Кстати сказать, коммерческую сторону этого безобразия желательно было не афишировать перед учителями. Хуси брал ее на себя, за что ему полагалось 40 процентов навара, что казалось мне долей вполне достаточной. Правда, поначалу из-за этих процентов у нас были с ним разногласия; я как-то не обратил внимания, что Хуси, во-первых, не понимал, что такое 40 процентов, а когда я ему объяснил — мол, четыре из десяти, на лице его выразилось изумление, граничащее с замешательством: почему именно четыре и какое, хотелось бы знать, отношение четыре имеют к сорока; а во-вторых, ему хотелось делить все поровну. Но я не считал это справедливым, к чему побуждала меня отнюдь не алчность, а исключительно уважение к таланту; и потом, если разобраться, 40 процентов — и так почти половина.

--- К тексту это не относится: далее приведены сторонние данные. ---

-- ==== Sys2Proof/Tests/Slice0.lean ====
section
/-! SUPPORT. The model's own tests: well-formedness refuses what it should; words written out bit by bit from the format
tables decode; one or two small steps for each instruction, with expected values from spec/95_test_vectors.md and the
rules' examples; and a witness for the hypotheses of each obligation. -/

namespace Sys2Proof.Tests

open Sys2Proof Sys2Proof.Machine

/-- A machine in a given PHASE with given input, the rest as after reset. -/
def at_ (p : Phase) (input : List Byte) : State :=
  { State.reset with phase := p, inMem := Memory.setAll [] 0 input, inLen := input.length }

/-- The same with `out` already produced. -/
def with_ (p : Phase) (input out : List Byte) : State :=
  { at_ p input with outMem := Memory.setAll [] 0 out, outLen := out.length }

/-- A write stream of `nb` bits in the given bytes. -/
def stream (nb : Nat) (out : List Byte) : State :=
  { State.reset with phase := .encRun, nb := nb, outMem := Memory.setAll [] 0 out }

/-- The step answers a next state with a given property. -/
def nextIs (r : Result) (p : State → Bool) : Bool :=
  match r with
  | .next t => p t
  | .fault _ => false
  | .refused _ => false

/-- The step is refused for a given reason. -/
def refusedFor (r : Result) (q : Refusal) : Bool :=
  match r with
  | .next _ => false
  | .fault _ => false
  | .refused q' => q' == q

/-! ### WellFormed refuses -/

theorem test_wf_refuses_field_longer_than_bytes : (Instr.bsPushf [0xA5] 9).wf = false := by decide
theorem test_wf_refuses_wrap_of_empty : (Instr.mfWrap [] 3).wf = false := by decide
theorem test_wf_refuses_find_past_end : (Instr.mfFind [1, 2] 3).wf = false := by decide
theorem test_wf_refuses_match_distance_zero : (Instr.encEmitMatch 0 4).wf = false := by decide
theorem test_wf_refuses_match_length_three : (Instr.encEmitMatch 1 3).wf = false := by decide
theorem test_wf_accepts : (Instr.bsPushf [0xA5] 8).wf && (Instr.mfFind [1, 2] 2).wf && (Instr.encEmitMatch 4095 4).wf := by
  decide

/-! ### Decoding: words from 30_encoding.md R77, R78 (95_test_vectors.md T1 to T7) and 44_host_commands.md -/

theorem test_decode_lit_T3 :
    decodeBits [false, false, true, true, false, false, false, false, true] = .token (.lit 0x61) [] := by decide
theorem test_decode_match_T4 :
    decodeBits [true, false, false, false, false, false, false, false, false, false, false, false, true,
      false, true, false, false] = .token (.matchTok 1 4) [] := by decide
theorem test_decode_match_T7 :
    decodeBits [true, false, false, false, false, false, false, false, false, false, false, true, false,
      false, false, true, false] = .token (.matchTok 2 2) [] := by decide
theorem test_decode_packing_row_288_12 :
    (matchByte1 288, matchByte2 288 12, matchDistance 0x12 0x0C, matchLength 0x0C) = (0x12, 0x0C, 288, 12) := by decide
theorem test_decode_bytes_B2 : decode [0x30, 0x80] = .token (.lit 0x61) (List.replicate 7 false) := by decide
theorem test_decode_eight_bits_are_padding_D10 : decode [0xFF] = .padding := by decide
theorem test_decode_truncated_match_D15 : decode [0xFF, 0xFF] = .truncatedMatch := by decide
theorem test_decode_commands :
    (decodeCmd 0b00, decodeCmd 0b01, decodeCmd 0b10, decodeCmd 0b11, decodeCmd 0b101) =
      (.cmdNop0, .compress, .decompress, .cmdRsvd3, .compress) := by decide
theorem test_encode_units_have_no_encoding :
    (encode .bsNew, encode (.bsPop 1), encode (.mfWrap [0] 1), encode .encInit, encode .decStep) =
      (.none, .none, .none, .none, .none) := by decide
theorem test_assemble_program_2 :
    assemble [.tok (.lit 0x78), .tok (.lit 0x79), .tok (.matchTok 2 3), .tok (.matchTok 5 1), .pad] =
      [0x3C, 0x1E, 0x60, 0x04, 0x70, 0x05, 0x10] := by decide
theorem test_assemble_program_3 :
    assemble [.tok (.lit 0x61), .bits (true :: List.replicate 14 false)] = [0x30, 0xC0, 0x00] := by decide
theorem test_table_words :
    (decodeTableWord 16 0x061, decodeTableWord 24 0x10014, decodeTableWord 8 0x1, decodeTableWord 8 0x3) =
      (some (.lit 0x61), some (.matchTok 1 4), some .compress, some .cmdRsvd3) := by decide
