-- ==== Sys2Proof/Machine/State.lean ====
section
/-! DEFINITION. The state of the GH412, block by block as the introduction's block table gives it, as plain data, with
its value after a cold reset; and the ways a step can stop. Fields that are the MODEL's own (not the manual's) say so. -/

namespace Sys2Proof.Machine

open Sys2Proof

/-- Read entry `i` of a table. -/
def vget {α : Type} {n : Nat} (v : Vector α n) (i : Fin n) : α := v[i.val]

/-- Write entry `i` of a table. -/
def vset {α : Type} {n : Nat} (v : Vector α n) (i : Fin n) (x : α) : Vector α n := v.set i.val x i.isLt

/-! ## Codes and records of the manual -/

/-- LOAD_SETUP modes (12.1). -/
inductive LoadMode where
  | load
  | adopt
  deriving DecidableEq, Repr

/-- Hub states (2.6); LOADING carries the mode of the LOAD_SETUP executing. -/
inductive HubState where
  | unconfigured
  | loading (mode : LoadMode)
  | inService
  | carrying
  | shuttingDown
  deriving DecidableEq, Repr

/-- The commands of the catalogue (2.3). -/
inductive Command where
  | loadSetup
  | shutdown
  | counterSnapshot
  | setDiscipline
  | setTime
  | ringStart
  | ringStop
  | cycleStart
  | cycleStop
  | slotRelease
  | slotRetry
  | slotOverride
  | tableUpdate
  | alarmReset
  deriving DecidableEq, Repr

/-- Results of a command (2.4). -/
inductive CmdResult where
  | none
  | done
  | donePartial
  | cutShort
  | refusedState
  | refusedParameter
  | refusedUnknown
  | setupInvalid
  | updateInvalid
  deriving DecidableEq, Repr

/-- Reasons of a refused command word or ignored parameter write (2.1). -/
inductive RefusalReason where
  | none
  | busy
  | state
  | parameterIgnored
  deriving DecidableEq, Repr

/-- The failing item: a number, and a table code when a table is named (word 23h). -/
structure FailItem where
  number : Nat
  table : Nat
  deriving DecidableEq, Repr

/-- The four working tables (chapter 11). -/
inductive Table where
  | port
  | group
  | alarmPoint
  | reference
  deriving DecidableEq, Repr

/-- The twelve attention causes (2.5). -/
inductive Cause where
  | cmdDone
  | refusal
  | guard
  | rxFrame
  | txDone
  | ringError
  | cycleNotify
  | cycleEnd
  | cycleFault
  | slotChange
  | timeState
  | alarmLogged
  deriving DecidableEq, Repr

/-- The GH412's four requesters of the memory port, in the rotation's order (R13). -/
inductive Requester where
  | command
  | ring
  | cycle
  | alarm
  deriving DecidableEq, Repr

/-- The class of a DATA frame. -/
inductive Cls where
  | bulk
  | timed
  deriving DecidableEq, Repr

/-! ## Memory path (chapter 1) -/

/-- A zone: consecutive word addresses from `base` (1.3). -/
structure Zone where
  base : Nat
  len : Nat
  deriving DecidableEq, Repr

/-- The seven zones of an installed setup block. -/
structure ZoneSet where
  rx : Zone
  tx : Zone
  log : Zone
  portImage : Zone
  groupImage : Zone
  pointImage : Zone
  referenceImage : Zone
  deriving DecidableEq, Repr

/-- An access that the controller puts on its bus. -/
inductive BusAccess where
  | read (addr : Addr)
  | write (addr : Addr) (data : Word) (be : ByteEnables)
  deriving DecidableEq, Repr

/-- The two rings. -/
inductive RingSide where
  | rx
  | tx
  deriving DecidableEq, Repr

/-- The class of a controller access (R2). -/
inductive AccessClass where
  | read
  | control (offset : Nat)
  | consumerIndex
  | partialControl
  | guarded
  | snooped (side : RingSide) (word : Nat)
  | plain
  deriving DecidableEq, Repr

/-- A classed controller access. -/
structure Classed where
  acc : BusAccess
  cls : AccessClass
  deriving DecidableEq, Repr

/-- What a GH412 word access does at the port. -/
inductive DmaOp where
  | read (addr : Addr)
  | write (addr : Addr) (data : Word)
  deriving DecidableEq, Repr

/-- The work a GH412 word access belongs to. A status word carries whether it is the done-sequence word of a finished
command (R22); `dropped` is a word whose work was abandoned after its grant, which is not withdrawn (R11). -/
inductive Purpose where
  | status (offset : Nat) (cmdDone : Bool)
  | image
  | transfer
  | rx
  | tx
  | cycle
  | log
  | dropped
  deriving DecidableEq, Repr

/-- A granted GH412 word access. -/
structure Held where
  who : Requester
  purpose : Purpose
  op : DmaOp
  deriving DecidableEq, Repr

/-- What holds the memory port: an access of the controller, with its class, or a GH412 word. -/
inductive PortHolder where
  | controller (c : Classed)
  | word (h : Held)
  deriving DecidableEq, Repr
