/-- R104: the frame has been delivered. -/
def State.rxDelivered (s : State) (m : RxMove) (n : Nat) : State :=
  let t := (s.leaveQueue0 m.id PortCounters.countOut).ringCount (fun c => { c with placed := inc32 c.placed })
  let u := { t with ring := { t.ring with rxIdx := (t.ring.rxIdx + n) % t.ring.par.rxSize, rx := none } }
  u.deliver .rxFrame

/-- A word of the receive movement written. -/
def State.rxWritten (s : State) : State :=
  match s.ring.rx with
  | none => s
  | some m =>
    match m.phase with
    | .placing ds d addr w =>
      if w + 1 < wordsFor (storedIn ds m.len d) then s.setRx (some { m with phase := .placing ds d addr (w + 1) })
      else if d + 1 < ds.length then s.setRx (some { m with phase := .placing ds (d + 1) none 0 })
      else s.setRx (some { m with phase := .returning ds 0 })
    | .returning ds n =>
      if n + 1 < 2 * ds.length then s.setRx (some { m with phase := .returning ds (n + 1) })
      else s.rxDelivered m ds.length
    | .marking n =>
      if n < 2 then s.setRx (some { m with phase := .marking 2 })
      else { s with ring := { s.ring with rxIdx := (s.ring.rxIdx + 1) % s.ring.par.rxSize, rx := none } }
    | _ => s

/-- R100: a receive movement may begin. -/
def State.rxMayStart (s : State) : Bool :=
  s.ring.state == .running && s.ring.rx.isNone && !s.sw.queue0.frames.isEmpty

/-- R100: the engine takes the head of queue 0. -/
def State.rxStart (s : State) : State :=
  match s.sw.queue0.head with
  | none => s
  | some id =>
    let hd := match s.sw.find id with | some f => f.header | none => []
    let m : RxMove := { id := id, len := (s.sw.bytesOf id).length - 8, src := hdrSource hd, cls := hdrClass hd,
                        phase := .looking [] false, hold := none, rewalk := false }
    ({ s with sw := s.sw.addRef id }).setRx (some m)

/-- R102: the hold timer expires. A walk in progress is abandoned. -/
def State.rxHoldEnds (s : State) : State :=
  match s.ring.rx with
  | none => s
  | some m =>
    match m.phase with
    | .held => s.rxMiss m
    | .looking _ _ => (s.withdrawRing .rx).rxMiss m
    | _ => s

/-! ## Transmit movement: its course -/

/-- R109: the movement goes to RETURNING with an outcome. -/
def State.txReturn (s : State) (m : TxMove) (out : TxOutcome) : State :=
  s.setTx (some { m with phase := .returning out 0 })

/-- R109: every byte of the chain is in the pool. -/
def State.txLoaded (s : State) (m : TxMove) (id : Nat) (out : TxOutcome) (bytes : List Byte) : State :=
  (s.loadComplete id bytes).txReturn m out

/-- R108, R86: the answer to an offer. A frame without payload bytes is loaded at once. -/
def State.txAnswer (s : State) (m : TxMove) (a : OfferAnswer) : State :=
  match a with
  | .held => s.setTx (some { m with phase := .held false })
  | .badDestination => s.txReturn m .badDestination
  | .undeliverable => s.txReturn m .undeliverable
  | .accepted id part =>
    let out : TxOutcome := if part then .someLost else .accepted
    let x := loadPoint m.descs 0 0
    if m.descs.length ≤ x.1 then s.txLoaded m id out []
    else s.setTx (some { m with phase := .loading id out x.1 x.2 [] })

/-- Payload bytes of a chain. -/
def TxMove.length (m : TxMove) : Nat := (m.descs.map (·.size)).sum

/-- R108: the offer of a chain, with the destination and the class of its first descriptor. -/
def State.txOffer (s : State) (m : TxMove) : State :=
  let w : Word := match m.descs.head? with | some x => x.owner | none => 0
  let r := s.offer (descDestination w) (descClass w) m.length
  r.1.txAnswer m r.2

/-- R108, check 1. -/
def TxMove.wellFormed (m : TxMove) : Bool :=
  (match m.descs with
   | x :: rest => descStart x.owner && rest.all (fun y => !descStart y.owner)
   | [] => false) &&
  m.descs.all (fun x => x.addr + wordsFor x.size ≤ Config.memoryWords)

/-- R108: a complete chain is judged. -/
def State.txJudge (s : State) (m : TxMove) : State :=
  if !m.wellFormed then
    (s.ringCount (fun c => { c with malformed := inc32 c.malformed })).txReturn m .undeliverable
  else if Config.maxPayload < m.length then s.txReturn m .overlength
  else s.txOffer m

/-- R107: a descriptor has been read as GH412-owned. -/
def State.txFetched (s : State) (m : TxMove) (x : TxDesc) : State :=
  let m1 := { m with descs := m.descs ++ [x] }
  if descEnd x.owner then s.txJudge m1
  else if s.ring.par.txSize ≤ m1.descs.length then s.txReturn m1 .overlength
  else s.setTx (some { m1 with phase := .fetching .owner })

/-- The bytes of a payload word that a buffer still holds. -/
def bytesOfWord (v : Word) (n : Nat) : List Byte :=
  [Memory.byteOf v 0, Memory.byteOf v 1, Memory.byteOf v 2, Memory.byteOf v 3].take n

/-- R106: an examination has read the owner word. A movement that begins keeps the word read and goes on with the buffer
address (DESIGN CHOICE, assumption log 38: the owner word of the first descriptor is not read a second time). -/
def State.txExamined (s : State) (v : Word) (again : Bool) : State :=
  if descOwned v then
    { s with ring := { s.ring with exam := none, tx := some { descs := [], phase := .fetching (.addr v) } } }
  else { s with ring := { s.ring with exam := if again then some false else none } }

/-- A word read by the transmit movement, or by an examination. -/
def State.txRead (s : State) (v : Word) : State :=
  match s.ring.tx with
  | none => match s.ring.exam with | some again => s.txExamined v again | none => s
  | some m =>
    match m.phase with
    | .fetching .owner =>
      s.setTx (some { m with phase := .fetching (if descOwned v then .addr v else .waiting) })
    | .fetching (.addr o) => s.setTx (some { m with phase := .fetching (.size o (descAddr v)) })
    | .fetching (.size o a) => s.txFetched m { owner := o, addr := a, size := descSize v }
    | .loading id out d w bs =>
      let size := match m.descs[d]? with | some x => x.size | none => 0
      let bs1 := bs ++ bytesOfWord v (size - 4 * w)
      let x := loadPoint m.descs d (w + 1)
      if m.descs.length ≤ x.1 then s.txLoaded m id out bs1
      else s.setTx (some { m with phase := .loading id out x.1 x.2 bs1 })
    | _ => s

/-- R113: a chain handed back with an outcome is counted. -/
def RingCounters.outcome (c : RingCounters) : TxOutcome → RingCounters
  | .accepted => { c with accepted := inc32 c.accepted }
  | .someLost => { c with someLost := inc32 c.someLost }
  | .undeliverable => { c with undeliverable := inc32 c.undeliverable }
  | .overlength => { c with overlength := inc32 c.overlength }
  | .badDestination => { c with badDestination := inc32 c.badDestination }

/-- R106: the engine examines the transmit index when it is RING_RUNNING. -/
def State.examine (s : State) : State :=
  if s.ring.state = .running then { s with ring := { s.ring with exam := some false } } else s
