/-- R135: CYCLE_START in CYCLE_IDLE or CYCLE_FAULTED starts the walk at its address, or faults with ILLEGAL_ADDRESS where
no entry may stand (R137, R142); a parameter that is no word address is taken so too (the model's reading: assumption log
14). In another cycle state it is refused. R136: CYCLE_STOP in CYCLE_IDLE is done at once, in CYCLE_FAULTED and while an
entry is being fetched it ends the cycle with CYCLE_END (that the current entry address stays at the entry being fetched is the
model's reading: assumption log 43). It ends a wait at once with STOPPED, the engine halting to write the result (its plane bit
and the fields a wait has not are free: assumption logs 10 and 44); a poll, a TIME send and a write-back go on, the engine halting. In these the command goes on executing. -/
def Obligations.CycleCommandsTaken : Prop :=
  ∀ (unread : BitVec 20) (s : State), s.takesCommand → s.cmd.hub = .inService →
    (∀ v : Word, s.cyc.state = .idle ∨ s.cyc.state = .faulted →
      (v.toNat < 0x100000 → v.toNat % 8 = 0 → s.path.touchesKept v.toNat 8 = false →
        ∃ t, exec (.cycleStart 1 unread [v]) s = .next t ∧
          t.apart = ({ s.afterCommand (commandMem s.mem 0x08 1 unread [v])
              (s.cmd.record.opened.finished .cycleStart .done 0 false) with
            cyc := { s.cyc with state := .running, fault := .none, stack := [], zeroRun := 0, cur := addrOf v.toNat,
                                entry := some ⟨addrOf v.toNat, .fetch []⟩ } } : State).apart) ∧
      (0x100000 ≤ v.toNat ∨ v.toNat % 8 ≠ 0 ∨ s.path.touchesKept v.toNat 8 = true →
        ∃ t, exec (.cycleStart 1 unread [v]) s = .next t ∧
          t.apart = (State.withCauses { s.afterCommand (commandMem s.mem 0x08 1 unread [v])
              (s.cmd.record.opened.finished .cycleStart .done 0 false) with
            cyc := { s.cyc with
              state := .faulted, fault := .illegalAddress, stack := [], zeroRun := 0, cur := addrOf v.toNat,
              entry := none, counters := { s.cyc.counters with faults := min (s.cyc.counters.faults + 1) 4294967295 } } }
                0x100).apart)) ∧
    (∀ v : Word, s.cyc.state = .running ∨ s.cyc.state = .halting →
      ∃ t, exec (.cycleStart 1 unread [v]) s = .next t ∧
        t.apart = (s.afterCommand (commandMem s.mem 0x08 1 unread [v])
            (s.cmd.record.opened.finished .cycleStart .refusedState 0 false)).apart) ∧
    (s.cyc.state = .idle →
      ∃ t, exec (.cycleStop 0 unread []) s = .next t ∧
        t.apart = (s.afterCommand (commandMem s.mem 0x09 0 unread [])
            (s.cmd.record.opened.finished .cycleStop .done 0 false)).apart) ∧
    (s.cyc.state = .faulted ∨ (s.cyc.state = .running ∧ ∃ a got, s.cyc.entry = some ⟨a, .fetch got⟩) →
      ∃ t, exec (.cycleStop 0 unread []) s = .next t ∧
        t.apart = (State.withCauses { s.afterCommand (commandMem s.mem 0x09 0 unread [])
            (s.cmd.record.opened.finished .cycleStop .done 0 false) with
          cyc := { s.cyc with state := .idle, stack := [], zeroRun := 0, entry := none } } 0x080).apart) ∧
    (∀ (a : Addr) (ws : List Word), s.cyc.state = .running →
      (∃ x, s.cyc.entry = some ⟨a, .run ws (.gap x)⟩) ∨ (∃ d, s.cyc.entry = some ⟨a, .run ws (.boundary d)⟩) →
      ∃ t, exec (.cycleStop 0 unread []) s = .next t ∧
        t.apart = ({ s.executing (commandMem s.mem 0x09 0 unread []) .cycleStop [] with
          draws := s.draws + 1
          cyc := { s.cyc with
            state := .halting
            entry := some ⟨a, .writeBack ws
              { w4 := wordOf (3 + 2 ^ 12 * (if Config.freePlane s.draws then 1 else 0) + 2 ^ 24 * (Config.freeCodes s.draws).val)
                w5 := wordOf (Config.freeRtt s.draws).toNat, w6 := wordOf s.time.sec
                w7 := wordOf s.time.ns, n := 0, next := a + 8 }⟩ } } : State).apart) ∧
    (∀ (a : Addr) (ws : List Word), s.cyc.state = .running →
      (∃ w, s.cyc.entry = some ⟨a, .run ws (.poll w)⟩) ∨ (∃ w, s.cyc.entry = some ⟨a, .run ws (.time w)⟩) ∨
        (∃ b, s.cyc.entry = some ⟨a, .writeBack ws b⟩) →
      ∃ t, exec (.cycleStop 0 unread []) s = .next t ∧
        t.apart = ({ s.executing (commandMem s.mem 0x09 0 unread []) .cycleStop [] with
          cyc := { s.cyc with state := .halting } } : State).apart)

/-- R75: the slot commands. A number outside 1 to 12 is refused as failing item 1, a slot in another state with
REFUSED_STATE. SLOT_RELEASE takes an ADMITTED slot to DRAINING with cause RELEASE. SLOT_RETRY takes a LOCKED_OUT slot to
SEATED with no attempts, and R62 judges it. SLOT_OVERRIDE takes a REJECTED slot, provisioned with its latch closed, to
POWERING with the override flag set. -/
def Obligations.SlotCommandsTaken : Prop :=
  ∀ (unread : BitVec 20) (s : State), s.takesCommand → s.cmd.hub = .inService →
    (∀ v : Word, v.toNat = 0 ∨ 12 < v.toNat →
      ∃ t1 t2 t3, exec (.slotRelease 1 unread [v]) s = .next t1 ∧ exec (.slotRetry 1 unread [v]) s = .next t2 ∧
        exec (.slotOverride 1 unread [v]) s = .next t3 ∧
        t1.apart = (s.afterCommand (commandMem s.mem 0x0A 1 unread [v])
          (s.cmd.record.opened.finished .slotRelease .refusedParameter 1 false)).apart ∧
        t2.apart = (s.afterCommand (commandMem s.mem 0x0B 1 unread [v])
          (s.cmd.record.opened.finished .slotRetry .refusedParameter 1 false)).apart ∧
        t3.apart = (s.afterCommand (commandMem s.mem 0x0C 1 unread [v])
          (s.cmd.record.opened.finished .slotOverride .refusedParameter 1 false)).apart) ∧
    ∀ i : Slot,
      let v : Word := BitVec.ofNat 32 (i.val + 1)
      let e := s.slot i
      (e.state ≠ .admitted → ∃ t, exec (.slotRelease 1 unread [v]) s = .next t ∧
        t.apart = (s.afterCommand (commandMem s.mem 0x0A 1 unread [v])
          (s.cmd.record.opened.finished .slotRelease .refusedState 0 false)).apart) ∧
      (e.state ≠ .lockedOut → ∃ t, exec (.slotRetry 1 unread [v]) s = .next t ∧
        t.apart = (s.afterCommand (commandMem s.mem 0x0B 1 unread [v])
          (s.cmd.record.opened.finished .slotRetry .refusedState 0 false)).apart) ∧
      (e.state ≠ .rejected ∨ e.cfg.provisioned = false ∨ e.latch = false →
        ∃ t, exec (.slotOverride 1 unread [v]) s = .next t ∧
          t.apart = (s.afterCommand (commandMem s.mem 0x0C 1 unread [v])
            (s.cmd.record.opened.finished .slotOverride .refusedState 0 false)).apart) ∧
      (e.state = .admitted → s.slotStill i → ∃ t, exec (.slotRelease 1 unread [v]) s = .next t ∧
        t.apart = ((s.afterCommand (commandMem s.mem 0x0A 1 unread [v])
            (s.cmd.record.opened.finished .slotRelease .done 0 false)).slotBecomes i
          { e with state := .draining, drainCause := .release, timer := some (s.osc + 10000000), pwren := true }).apart) ∧
      (e.state = .lockedOut → s.slotDark i → e.cfg.provisioned = false ∨ e.latch = false →
        ∃ t, exec (.slotRetry 1 unread [v]) s = .next t ∧
          t.apart = ((s.afterCommand (commandMem s.mem 0x0B 1 unread [v])
              (s.cmd.record.opened.finished .slotRetry .done 0 false)).slotBecomes i
            { e with state := .seated, attempts := 0, override := false, timer := none, pwren := false }).apart) ∧
      (e.state = .lockedOut → s.slotDark i → e.cfg.provisioned = true → e.latch = true → e.pgood = false →
        ∃ t, exec (.slotRetry 1 unread [v]) s = .next t ∧
          t.apart = ((s.afterCommand (commandMem s.mem 0x0B 1 unread [v])
              (s.cmd.record.opened.finished .slotRetry .done 0 false)).slotBecomes i
            { e with state := .powering, attempts := 0, override := false, timer := some (s.osc + 20000000),
                     pwren := true }).apart) ∧
      (e.state = .rejected → s.slotDark i → e.cfg.provisioned = true → e.latch = true → e.pgood = false →
        ∃ t, exec (.slotOverride 1 unread [v]) s = .next t ∧
          t.apart = ((s.afterCommand (commandMem s.mem 0x0C 1 unread [v])
              (s.cmd.record.opened.finished .slotOverride .done 0 false)).slotBecomes i
            { e with state := .powering, attempts := 0, override := true, timer := some (s.osc + 20000000),
                     pwren := true }).apart)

Во избежание недоразумений скажу: Хуси-младший не состоял при мне в денщиках или лакеях, в наших отношениях ничто не напоминало отношений хозяина и слуги, мы были партнерами, каждый вносил в общее дело свои знания и умения, вся разница между нами состояла лишь в том, что я сидел, а он, по понятным причинам, стоял. А умей я хорошо набивать каштан стоя, то, ясное дело, я бы тоже стоял.
Итак, в начале шестидесятых, на большой перемене, я сидел как ни в чем не бывало у школьной ограды, представления не имея о насущных заботах Никиты Сергеевича Хрущева по поводу хлеба и братьев-китайцев, когда надо мной распростерлась густая и длинная, по-осеннему мягкая тень, отбрасываемая Хусаром-старшим; я смекнул, что забот сейчас прибавится у меня, хотя и не знал еще, по какому конкретно поводу.
Хусара-старшего в школе боялись все, включая учителей и Хуси-младшего. Я, понятное дело, тоже. Парень он был необузданный, дикий и кровожадный, темный, как подвал, но при том жутко изворотливый и непредсказуемый. Его трижды оставляли на второй год, и терять ему было нечего — совсем как моим родителям.